Budgerigars are social. Often seen in small groups and at times huge flocks in there thousands. They dart across the sky twisting and turning in unison and making lots of noise. This erratic and swift flight confuses aerial predators like the Australian hobby (Falco longipennis) and peregrine falcon (Falco peregrinus).

They are highly nomadic and their movements and breeding appear to follow the seeding of grasses throughout the arid zone.


Budgerigars inhabit sparsely timbered grasslands, mallee, mulga and spinifex desert. They are commonly seen around sources of water.

Wild Status

Budgerigars are common and possibly the most numerous parrot species in Australia.

Least concern conservation status

Least concern (IUCN 3.1)[1]


They feed almost exclusively on grass seeds particularly of tussock - grasses, less often seeds of herbaceous plants.
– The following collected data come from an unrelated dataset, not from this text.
-- ==== Sys2Proof/Laws/Memory.lean ====
section
/-! SUPPORT. The octet buffer: a read after a write, and the canonical form, which every operation
keeps. -/

namespace Sys2Proof.Machine

open Sys2Proof.Config

@[simp] theorem Memory.read_nil (a : Nat) : Memory.read [] a = Memory.unlisted := rfl

theorem Memory.wfFrom_cons {lo k : Nat} {v : Byte} {m : Memory} :
    Memory.wfFrom lo ((k, v) :: m) = true ↔
      lo ≤ k ∧ k < 1024 ∧ v ≠ Memory.unlisted ∧ Memory.wfFrom (k + 1) m = true := by
  simp [Memory.wfFrom, and_assoc]

theorem Memory.wfFrom_mono {lo lo' : Nat} (h : lo' ≤ lo) :
    ∀ {m : Memory}, Memory.wfFrom lo m = true → Memory.wfFrom lo' m = true
  | [], _ => rfl
  | (_, _) :: _, hm => by
    obtain ⟨h1, h2, h3, h4⟩ := Memory.wfFrom_cons.mp hm
    exact Memory.wfFrom_cons.mpr ⟨h.trans h1, h2, h3, h4⟩

/-- Below the first index of a canonical memory everything is unlisted. -/
theorem Memory.read_below : ∀ {m : Memory} {lo a : Nat}, Memory.wfFrom lo m = true → a < lo →
    Memory.read m a = Memory.unlisted
  | [], _, _, _, _ => rfl
  | (k, v) :: m, lo, a, hm, ha => by
    obtain ⟨h1, -, -, h4⟩ := Memory.wfFrom_cons.mp hm
    rw [Memory.read, if_neg (by omega), Memory.read_below h4 (by omega)]

/-- A read after a write: the byte written at its index, and every other index as before. -/
theorem Memory.read_write : ∀ {m : Memory} {lo : Nat} (a : Nat) (b : Byte) (c : Nat),
    Memory.wfFrom lo m = true →
    Memory.read (Memory.write m a b) c = if c = a then b else Memory.read m c
  | [], _, a, b, c, _ => by
    rw [Memory.write]
    by_cases hc : c = a
    · subst hc
      by_cases hb : b = Memory.unlisted
      · rw [if_pos hb, if_pos rfl, Memory.read_nil, hb]
      · rw [if_neg hb, if_pos rfl, Memory.read, if_pos rfl]
    · by_cases hb : b = Memory.unlisted
      · rw [if_pos hb, if_neg hc]
      · rw [if_neg hb, if_neg hc, Memory.read_nil]
        simp only [Memory.read, if_neg (Ne.symm hc)]
  | (k, v) :: m, lo, a, b, c, hm => by
    obtain ⟨-, -, -, h4⟩ := Memory.wfFrom_cons.mp hm
    rw [Memory.write]
    split
    case isTrue hlt =>
      by_cases hb : b = Memory.unlisted
      · rw [if_pos hb]
        by_cases hc : c = a
        · subst hc
          rw [if_pos rfl, Memory.read, if_neg (by omega), Memory.read_below h4 (by omega), hb]
        · rw [if_neg hc]
      · rw [if_neg hb, Memory.read]
        simp only [eq_comm]
    case isFalse hge =>
      split
      case isTrue heq =>
        subst heq
        by_cases hc : c = a
        · subst hc
          by_cases hb : b = Memory.unlisted
          · rw [if_pos hb, if_pos rfl, Memory.read_below h4 (by omega), hb]
          · rw [if_neg hb, if_pos rfl, Memory.read, if_pos rfl]
        · by_cases hb : b = Memory.unlisted
          · rw [if_pos hb, if_neg hc, Memory.read, if_neg (Ne.symm hc)]
          · rw [if_neg hb, if_neg hc, Memory.read, if_neg (Ne.symm hc), Memory.read,
              if_neg (Ne.symm hc)]
      case isFalse hne =>
        rw [Memory.read, Memory.read_write a b c h4]
        by_cases hk : k = c
        · rw [if_pos hk, if_neg (by omega), Memory.read, if_pos hk]
        · rw [if_neg hk, Memory.read, if_neg hk]

/-- A write keeps the canonical form. -/
theorem Memory.write_wfFrom : ∀ {m : Memory} {lo : Nat} (a : Nat) (b : Byte),
    Memory.wfFrom lo m = true → lo ≤ a → a < 1024 → Memory.wfFrom lo (Memory.write m a b) = true
  | [], lo, a, b, _, hlo, ha => by
    by_cases hb : b = Memory.unlisted
    · simp [Memory.write, hb, Memory.wfFrom]
    · rw [Memory.write, if_neg hb, Memory.wfFrom_cons]; exact ⟨hlo, ha, hb, rfl⟩
  | (k, v) :: m, lo, a, b, hm, hlo, ha => by
    obtain ⟨h1, h2, h3, h4⟩ := Memory.wfFrom_cons.mp hm
    rw [Memory.write]
    split
    case isTrue hlt =>
      by_cases hb : b = Memory.unlisted
      · rw [if_pos hb]; exact hm
      · rw [if_neg hb, Memory.wfFrom_cons]
        exact ⟨hlo, ha, hb, Memory.wfFrom_cons.mpr ⟨by omega, h2, h3, h4⟩⟩
    case isFalse hge =>
      split
      case isTrue heq =>
        by_cases hb : b = Memory.unlisted
        · rw [if_pos hb]; exact Memory.wfFrom_mono (by omega) h4
        · rw [if_neg hb, Memory.wfFrom_cons]; exact ⟨hlo, ha, hb, heq ▸ h4⟩
      case isFalse hne =>
        rw [Memory.wfFrom_cons]
        exact ⟨h1, h2, h3, Memory.write_wfFrom a b h4 (by omega) ha⟩

/-- `write` keeps `Memory.wf`. -/
theorem Memory.write_wf {m : Memory} {a : Nat} (b : Byte) (hm : Memory.wf m = true) (ha : a < 1024) :
    Memory.wf (Memory.write m a b) = true := Memory.write_wfFrom a b hm (Nat.zero_le a) ha

/-- `writeBytes` inside the buffer keeps `Memory.wf`. -/
theorem Memory.writeBytes_wf : ∀ {s : List Byte} {m : Memory} {a : Nat}, Memory.wf m = true →
    a + s.length ≤ 1024 → Memory.wf (Memory.writeBytes m a s) = true
  | [], _, _, hm, _ => hm
  | b :: s, m, a, hm, ha => by
    rw [List.length_cons] at ha
    exact Memory.writeBytes_wf (s := s) (m := Memory.write m a b) (a := a + 1)
      (Memory.write_wf b hm (by omega)) (by omega)

/-- A read after a write of several bytes: the bytes written, and every other index as before. -/
theorem Memory.read_writeBytes : ∀ {s : List Byte} {m : Memory} {a c : Nat}, Memory.wf m = true →
    a + s.length ≤ 1024 →
    Memory.read (Memory.writeBytes m a s) c =
      if h : a ≤ c ∧ c < a + s.length then s[c - a]'(by omega) else Memory.read m c
  | [], m, a, c, _, _ => by
    rw [Memory.writeBytes, dif_neg (by simp only [List.length_nil]; omega)]
  | b :: s, m, a, c, hm, ha => by
    rw [List.length_cons] at ha
    rw [Memory.writeBytes, Memory.read_writeBytes (Memory.write_wf b hm (by omega)) (by omega)]
    by_cases hc : c = a
    · subst hc
      rw [dif_neg (by omega), dif_pos (by simp), Memory.read_write _ _ _ hm, if_pos rfl]
      simp
    · by_cases hin : a + 1 ≤ c ∧ c < a + 1 + s.length
      · rw [dif_pos hin, dif_pos (by rw [List.length_cons]; omega)]
        simp only [show c - a = (c - (a + 1)) + 1 by omega, List.getElem_cons_succ]
      · rw [dif_neg hin, dif_neg (by rw [List.length_cons]; omega), Memory.read_write _ _ _ hm,
          if_neg hc]

@[simp] theorem Memory.readBytes_length (m : Memory) (a n : Nat) :
    (Memory.readBytes m a n).length = n := by simp [Memory.readBytes]

/-- The bytes just written are read back. -/
theorem Memory.readBytes_writeBytes {s : List Byte} {m : Memory} {a : Nat} (hm : Memory.wf m = true)
    (ha : a + s.length ≤ 1024) : Memory.readBytes (Memory.writeBytes m a s) a s.length = s := by
  refine List.ext_getElem (by simp) fun j h1 h2 => ?_
  simp only [Memory.readBytes, List.getElem_map, List.getElem_range]
  rw [Memory.read_writeBytes hm ha, dif_pos (by omega)]
  simp

/-- In canonical form, memories that read the same are the same. -/
theorem Memory.ext_of_read : ∀ {m m' : Memory} {lo : Nat}, Memory.wfFrom lo m = true →
    Memory.wfFrom lo m' = true → (∀ a, Memory.read m a = Memory.read m' a) → m = m'
  | [], [], _, _, _, _ => rfl
  | [], (k, v) :: m', _, _, h', hr => by
    obtain ⟨-, -, h3, -⟩ := Memory.wfFrom_cons.mp h'
    have := hr k
    rw [Memory.read_nil, Memory.read, if_pos rfl] at this
    exact absurd this.symm h3
  | (k, v) :: m, [], _, h, _, hr => by
    obtain ⟨-, -, h3, -⟩ := Memory.wfFrom_cons.mp h
    have := hr k
    rw [Memory.read_nil, Memory.read, if_pos rfl] at this
    exact absurd this h3
  | (k, v) :: m, (k', v') :: m', lo, h, h', hr => by
    obtain ⟨-, -, h3, h4⟩ := Memory.wfFrom_cons.mp h
    obtain ⟨-, -, h3', h4'⟩ := Memory.wfFrom_cons.mp h'
    have hk : k = k' := by
      rcases Nat.lt_trichotomy k k' with hlt | heq | hgt
      · have := hr k
        rw [Memory.read, if_pos rfl, Memory.read, if_neg (by omega), Memory.read_below h4' (by omega)]
          at this
        exact absurd this h3
      · exact heq
      · have := hr k'
        rw [Memory.read, if_neg (by omega), Memory.read_below h4 (by omega), Memory.read, if_pos rfl]
          at this
        exact absurd this.symm h3'
    subst hk
    have hv : v = v' := by
      have := hr k
      rwa [Memory.read, if_pos rfl, Memory.read, if_pos rfl] at this
    subst hv
    rw [Memory.ext_of_read h4 h4' fun a => ?_]
    by_cases ha : k = a
    · rw [Memory.read_below h4 (by omega), Memory.read_below h4' (by omega)]
    · have := hr a
      rwa [Memory.read, if_neg ha, Memory.read, if_neg ha] at this

/-- The buffer after a reset is in canonical form. -/
theorem freeBuf_wf (n : Nat) : Memory.wf (freeBuf n) = true := by
  unfold freeBuf
  refine Memory.writeBytes_wf (m := []) (a := 0) rfl (Nat.le_of_eq ?_)
  rw [List.length_map, List.length_range]

/-- A BUF-window write keeps the canonical form (20_memory.md R74). -/
theorem bufWithWord_wf {m : Memory} {w : Nat} (v : Word) (hm : Memory.wf m = true) (hw : w < 256) :
    Memory.wf (bufWithWord m w v) = true :=
  Memory.writeBytes_wf hm (by simp only [List.length_cons, List.length_nil]; omega)

/-- The buffer of the reset state is in canonical form. -/
theorem reset_buf_wf : Memory.wf State.reset.buf = true := rfl

end Sys2Proof.Machine
end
Aerial birds of prey such as falcons as well as introduced feral animals likes cats are the main predators.

Life Span

Up to 15 years.


Length 17 to 20cm, wingspan 25cm, weight 30g.


Budgerigars nest in the hollows of gum trees. Any time after rain, they quickly raise several broods of up to four to eight young. The female incubates the eggs for 18 days in the hollowed out trunk or tree limb, young leave the nest after 30 days. These population explosions force the birds to disperse as soon as the country dries.

Extra fun facts

Budgerigars or budgies as they are commonly known, are the most widely known of all the parrots as it is a popular pet throughout the world. Blue budgerigars do not exist in the wild as this is a genetic mutation bred into captive populations.

Certain parts of the budgerigars plumage reflect ultraviolet light, which may enhance is bright colours and play a role in mate selection.